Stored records
┏━━

/-- A PACK that succeeds found a code for every byte and made the packed form of the code bits (R105). -/
theorem pack_ok {c : CodeTable} {d o : Bytes} {e : Byte} (h : pack d c = .ok (o, e)) :
    Covers c d ∧ PackedForm o e (bitsOf c d) := by
  by_cases hc : Covers c d
  · obtain ⟨o', e', hform, hpack⟩ := pack_of_covers hc
    rw [h] at hpack
    split at hpack
    · cases hpack
      exact ⟨hc, hform⟩
    · cases hpack
  · rw [pack_of_not_covers hc] at h
    cases h

/-- PK takes what PACK made exactly where it fits in BUF_CAP (R106). -/
theorem packRegs_of_pack {s : State} {o : Bytes} {e : Byte} (h : pack s.din s.ct = .ok (o, e)) :
    packRegs s = if o.length ≤ s.cap then .ok ((s.setPk o).setEff e) else .error .capacityExceeded := by
  rw [packRegs, h]
  exact require_decide_bind _ _ _

theorem packRegs_of_error {s : State} {err : Err} (h : pack s.din s.ct = .error err) : packRegs s = .error err := by
  rw [packRegs, h]
  rfl

end Sys2Proof.Machine
end

section
/-! PROOFS. UNPACK: the walk from the root follows leaf paths, and accepts nothing else (42_bitpack.md R107). -/

namespace Sys2Proof.Machine

open Sys2Proof.Certificates

/-! ### The walk of the bits (R107) -/

/-- A leaf's path begins with the step to a child. -/
theorem mem_leafPaths_cons {n : Tree} {b : Byte} {x : Bool} {q : Bits} :
    (b, x :: q) ∈ leafPaths n [] ↔ (b, q) ∈ leafPaths (n.child x) [] := by
  cases n with
  | absent | leaf b' => simp [leafPaths, Tree.child]
  | inner l r => cases x <;> simp [Tree.child]

theorem walkBits_cons_leaf {t n : Tree} {r x : Bool} {bits : Bits} {b : Byte} (h : n.child x = .leaf b) :
    walkBits t n r (x :: bits) = walkBits t t true bits >>= fun out => .ok (b :: out) := by
  simp only [walkBits, h]

theorem walkBits_cons_inner {t n l r : Tree} {root x : Bool} {bits : Bits} (h : n.child x = .inner l r) :
    walkBits t n root (x :: bits) = walkBits t (.inner l r) false bits := by
  simp only [walkBits, h]

theorem walkBits_cons_absent {t n : Tree} {r x : Bool} {bits : Bits} (h : n.child x = .absent) :
    walkBits t n r (x :: bits) = .error .malformed := by
  simp only [walkBits, h]

/-- The walk of a leaf's path emits its symbol and starts again at the root. -/
theorem walkBits_path {t n : Tree} {root : Bool} {b : Byte} {q : Bits} (bits : Bits) (h : (b, q) ∈ leafPaths n [])
    (hq : q ≠ []) : walkBits t n root (q ++ bits) = walkBits t t true bits >>= fun out => .ok (b :: out) := by
  induction q generalizing n root with
  | nil => exact absurd rfl hq
  | cons x q ih =>
    have hx := mem_leafPaths_cons.1 h
    rw [List.cons_append]
    cases hc : n.child x with
    | absent =>
      rw [hc] at hx
      cases hx
    | leaf b' =>
      rw [hc] at hx
      cases List.mem_singleton.1 hx
      exact walkBits_cons_leaf hc
    | inner l r =>
      rw [hc] at hx
      rw [walkBits_cons_inner hc]
      exact ih hx fun hnil => nil_notMem_leafPaths_inner (hnil ▸ hx)

theorem walkBits_paths {t : Tree} (ht : t.isLeaf = false) {ps : List (Byte × Bits)} (h : ∀ e ∈ ps, e ∈ leafPaths t []) :
    walkBits t t true (ps.flatMap Prod.snd) = .ok (ps.map Prod.fst) := by
  induction ps with
  | nil => rfl
  | cons e ps ih =>
    obtain ⟨b, q⟩ := e
    have hmem := h (b, q) List.mem_cons_self
    have hq : q ≠ [] := by
      rintro rfl
      cases t with
      | absent => cases hmem
      | leaf b' => cases ht
      | inner l r => exact nil_notMem_leafPaths_inner hmem
    rw [List.flatMap_cons, walkBits_path _ hmem hq, ih fun e he => h e (List.mem_cons_of_mem _ he)]
    rfl

/-- A walk that succeeds began at the root with no bits left, or first followed the path to a leaf. -/
theorem walkBits_ok {t n : Tree} {root : Bool} {bits : Bits} {out : Bytes} (h : walkBits t n root bits = .ok out) :
    (root = true ∧ bits = [] ∧ out = []) ∨
      ∃ b q rest out', (b, q) ∈ leafPaths n [] ∧ q ≠ [] ∧ bits = q ++ rest ∧ out = b :: out' ∧
        walkBits t t true rest = .ok out' := by
  induction bits generalizing n root with
  | nil =>
    cases root with
    | false => cases h
    | true => cases h; exact .inl ⟨rfl, rfl, rfl⟩
  | cons x bits ih =>
    right
    cases hc : n.child x with
    | absent =>
      rw [walkBits_cons_absent hc] at h
      cases h
    | leaf b =>
      rw [walkBits_cons_leaf hc] at h
      obtain ⟨out', hrest, h⟩ := (Except.bind_ok_iff _ _ _).1 h
      cases h
      exact ⟨b, [x], bits, out', mem_leafPaths_cons.2 (by rw [hc]; exact List.mem_cons_self), by simp, rfl, rfl, hrest⟩
    | inner l r =>
      rw [walkBits_cons_inner hc] at h
      rcases ih h with ⟨hroot, -, -⟩ | ⟨b, q, rest, out', hmem, -, rfl, rfl, hrest⟩
      · cases hroot
      · exact ⟨b, x :: q, rest, out', mem_leafPaths_cons.2 (by rwa [hc]), by simp, rfl, rfl, hrest⟩

/-- The bits of a walk that succeeds are leaf paths, one after another. -/
theorem paths_of_walkBits_ok {t : Tree} {bits : Bits} {out : Bytes} (h : walkBits t t true bits = .ok out) :
    ∃ ps : List (Byte × Bits), (∀ e ∈ ps, e ∈ leafPaths t []) ∧ ps.flatMap Prod.snd = bits ∧ ps.map Prod.fst = out := by
  induction out generalizing bits with
  | nil =>
    rcases walkBits_ok h with ⟨-, rfl, -⟩ | ⟨b, q, rest, out', -, -, -, hout, -⟩
    · exact ⟨[], nofun, rfl, rfl⟩
    · cases hout
  | cons b out ih =>
    rcases walkBits_ok h with ⟨-, -, hout⟩ | ⟨b, q, rest, out', hmem, -, rfl, hout, hrest⟩
    · cases hout
    · cases hout
      obtain ⟨ps, hps, rfl, rfl⟩ := ih hrest
      exact ⟨(b, q) :: ps, List.forall_mem_cons.2 ⟨hmem, hps⟩, rfl, rfl⟩
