-- ==== Sys2Proof/Word.lean ====
section
/-! DEFINITION. The word types of the LC: codes, command words, reading buses and reading vectors. -/

namespace Sys2Proof

/-- An 8-bit value: a contrast pattern (R8) or a `pos8` position code (R9, R76). -/
abbrev Byte := BitVec 8

/-- A command word of format CMD16 (R70). -/
abbrev CmdWord := BitVec 16

/-- A reading bus of 8 slices of `W` bits (R54), held in its greatest width, `8 * 32` bits. Only the low
`8 * W` bits exist in an LC of reading width `W` (log 4). -/
abbrev Bus := BitVec 256

/-- A reading vector: exactly 8 codes, channel 0 first (R75, I3 of 93_implementation_defined.md). Codes are
mathematical integers, as R13 has it. -/
abbrev Readings := Fin 8 → Nat

end Sys2Proof
end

┗━━

- Exercise brief: Each record is to be reproduced exactly as it appears.

- Final answer:
/-- A PACK that succeeds found a code for every byte and made the packed form of the code bits (R105). -/
theorem pack_ok {c : CodeTable} {d o : Bytes} {e : Byte} (h : pack d c = .ok (o, e)) :
    Covers c d ∧ PackedForm o e (bitsOf c d) := by
  by_cases hc : Covers c d
  · obtain ⟨o', e', hform, hpack⟩ := pack_of_covers hc
    rw [h] at hpack
    split at hpack
    · cases hpack
      exact ⟨hc, hform⟩
    · cases hpack
  · rw [pack_of_not_covers hc] at h
    cases h

/-- PK takes what PACK made exactly where it fits in BUF_CAP (R106). -/
theorem packRegs_of_pack {s : State} {o : Bytes} {e : Byte} (h : pack s.din s.ct = .ok (o, e)) :
    packRegs s = if o.length ≤ s.cap then .ok ((s.setPk o).setEff e) else .error .capacityExceeded := by
  rw [packRegs, h]
  exact require_decide_bind _ _ _

theorem packRegs_of_error {s : State} {err : Err} (h : pack s.din s.ct = .error err) : packRegs s = .error err := by
  rw [packRegs, h]
  rfl

end Sys2Proof.Machine
end

section
/-! PROOFS. UNPACK: the walk from the root follows leaf paths, and accepts nothing else (42_bitpack.md R107). -/

namespace Sys2Proof.Machine

open Sys2Proof.Certificates

/-! ### The walk of the bits (R107) -/

/-- A leaf's path begins with the step to a child. -/
theorem mem_leafPaths_cons {n : Tree} {b : Byte} {x : Bool} {q : Bits} :
    (b, x :: q) ∈ leafPaths n [] ↔ (b, q) ∈ leafPaths (n.child x) [] := by
  cases n with
  | absent | leaf b' => simp [leafPaths, Tree.child]
  | inner l r => cases x <;> simp [Tree.child]

theorem walkBits_cons_leaf {t n : Tree} {r x : Bool} {bits : Bits} {b : Byte} (h : n.child x = .leaf b) :
    walkBits t n r (x :: bits) = walkBits t t true bits >>= fun out => .ok (b :: out) := by
  simp only [walkBits, h]

theorem walkBits_cons_inner {t n l r : Tree} {root x : Bool} {bits : Bits} (h : n.child x = .inner l r) :
    walkBits t n root (x :: bits) = walkBits t (.inner l r) false bits := by
  simp only [walkBits, h]

theorem walkBits_cons_absent {t n : Tree} {r x : Bool} {bits : Bits} (h : n.child x = .absent) :
    walkBits t n r (x :: bits) = .error .malformed := by
  simp only [walkBits, h]

/-- The walk of a leaf's path emits its symbol and starts again at the root. -/
theorem walkBits_path {t n : Tree} {root : Bool} {b : Byte} {q : Bits} (bits : Bits) (h : (b, q) ∈ leafPaths n [])
    (hq : q ≠ []) : walkBits t n root (q ++ bits) = walkBits t t true bits >>= fun out => .ok (b :: out) := by
  induction q generalizing n root with
  | nil => exact absurd rfl hq
  | cons x q ih =>
    have hx := mem_leafPaths_cons.1 h
    rw [List.cons_append]
    cases hc : n.child x with
    | absent =>
      rw [hc] at hx
      cases hx
    | leaf b' =>
      rw [hc] at hx
      cases List.mem_singleton.1 hx
      exact walkBits_cons_leaf hc
    | inner l r =>
      rw [hc] at hx
      rw [walkBits_cons_inner hc]
      exact ih hx fun hnil => nil_notMem_leafPaths_inner (hnil ▸ hx)

theorem walkBits_paths {t : Tree} (ht : t.isLeaf = false) {ps : List (Byte × Bits)} (h : ∀ e ∈ ps, e ∈ leafPaths t []) :
    walkBits t t true (ps.flatMap Prod.snd) = .ok (ps.map Prod.fst) := by
  induction ps with
  | nil => rfl
  | cons e ps ih =>
    obtain ⟨b, q⟩ := e
    have hmem := h (b, q) List.mem_cons_self
    have hq : q ≠ [] := by
      rintro rfl
      cases t with
      | absent => cases hmem
      | leaf b' => cases ht
      | inner l r => exact nil_notMem_leafPaths_inner hmem
    rw [List.flatMap_cons, walkBits_path _ hmem hq, ih fun e he => h e (List.mem_cons_of_mem _ he)]
    rfl

/-- A walk that succeeds began at the root with no bits left, or first followed the path to a leaf. -/
theorem walkBits_ok {t n : Tree} {root : Bool} {bits : Bits} {out : Bytes} (h : walkBits t n root bits = .ok out) :
    (root = true ∧ bits = [] ∧ out = []) ∨
      ∃ b q rest out', (b, q) ∈ leafPaths n [] ∧ q ≠ [] ∧ bits = q ++ rest ∧ out = b :: out' ∧
        walkBits t t true rest = .ok out' := by
  induction bits generalizing n root with
  | nil =>
    cases root with
    | false => cases h
    | true => cases h; exact .inl ⟨rfl, rfl, rfl⟩
  | cons x bits ih =>
    right
    cases hc : n.child x with
    | absent =>
      rw [walkBits_cons_absent hc] at h
      cases h
    | leaf b =>
      rw [walkBits_cons_leaf hc] at h
      obtain ⟨out', hrest, h⟩ := (Except.bind_ok_iff _ _ _).1 h
      cases h
      exact ⟨b, [x], bits, out', mem_leafPaths_cons.2 (by rw [hc]; exact List.mem_cons_self), by simp, rfl, rfl, hrest⟩
    | inner l r =>
      rw [walkBits_cons_inner hc] at h
      rcases ih h with ⟨hroot, -, -⟩ | ⟨b, q, rest, out', hmem, -, rfl, rfl, hrest⟩
      · cases hroot
      · exact ⟨b, x :: q, rest, out', mem_leafPaths_cons.2 (by rwa [hc]), by simp, rfl, rfl, hrest⟩

/-- The bits of a walk that succeeds are leaf paths, one after another. -/
theorem paths_of_walkBits_ok {t : Tree} {bits : Bits} {out : Bytes} (h : walkBits t t true bits = .ok out) :
    ∃ ps : List (Byte × Bits), (∀ e ∈ ps, e ∈ leafPaths t []) ∧ ps.flatMap Prod.snd = bits ∧ ps.map Prod.fst = out := by
  induction out generalizing bits with
  | nil =>
    rcases walkBits_ok h with ⟨-, rfl, -⟩ | ⟨b, q, rest, out', -, -, -, hout, -⟩
    · exact ⟨[], nofun, rfl, rfl⟩
    · cases hout
  | cons b out ih =>
    rcases walkBits_ok h with ⟨-, -, hout⟩ | ⟨b, q, rest, out', hmem, -, rfl, hout, hrest⟩
    · cases hout
    · cases hout
      obtain ⟨ps, hps, rfl, rfl⟩ := ih hrest
      exact ⟨(b, q) :: ps, List.forall_mem_cons.2 ⟨hmem, hps⟩, rfl, rfl⟩
-- ==== Sys2Proof/Word.lean ====
section
/-! DEFINITION. The word types of the LC: codes, command words, reading buses and reading vectors. -/

namespace Sys2Proof

/-- An 8-bit value: a contrast pattern (R8) or a `pos8` position code (R9, R76). -/
abbrev Byte := BitVec 8

/-- A command word of format CMD16 (R70). -/
abbrev CmdWord := BitVec 16

/-- A reading bus of 8 slices of `W` bits (R54), held in its greatest width, `8 * 32` bits. Only the low
`8 * W` bits exist in an LC of reading width `W` (log 4). -/
abbrev Bus := BitVec 256

/-- A reading vector: exactly 8 codes, channel 0 first (R75, I3 of 93_implementation_defined.md). Codes are
mathematical integers, as R13 has it. -/
abbrev Readings := Fin 8 → Nat

end Sys2Proof
end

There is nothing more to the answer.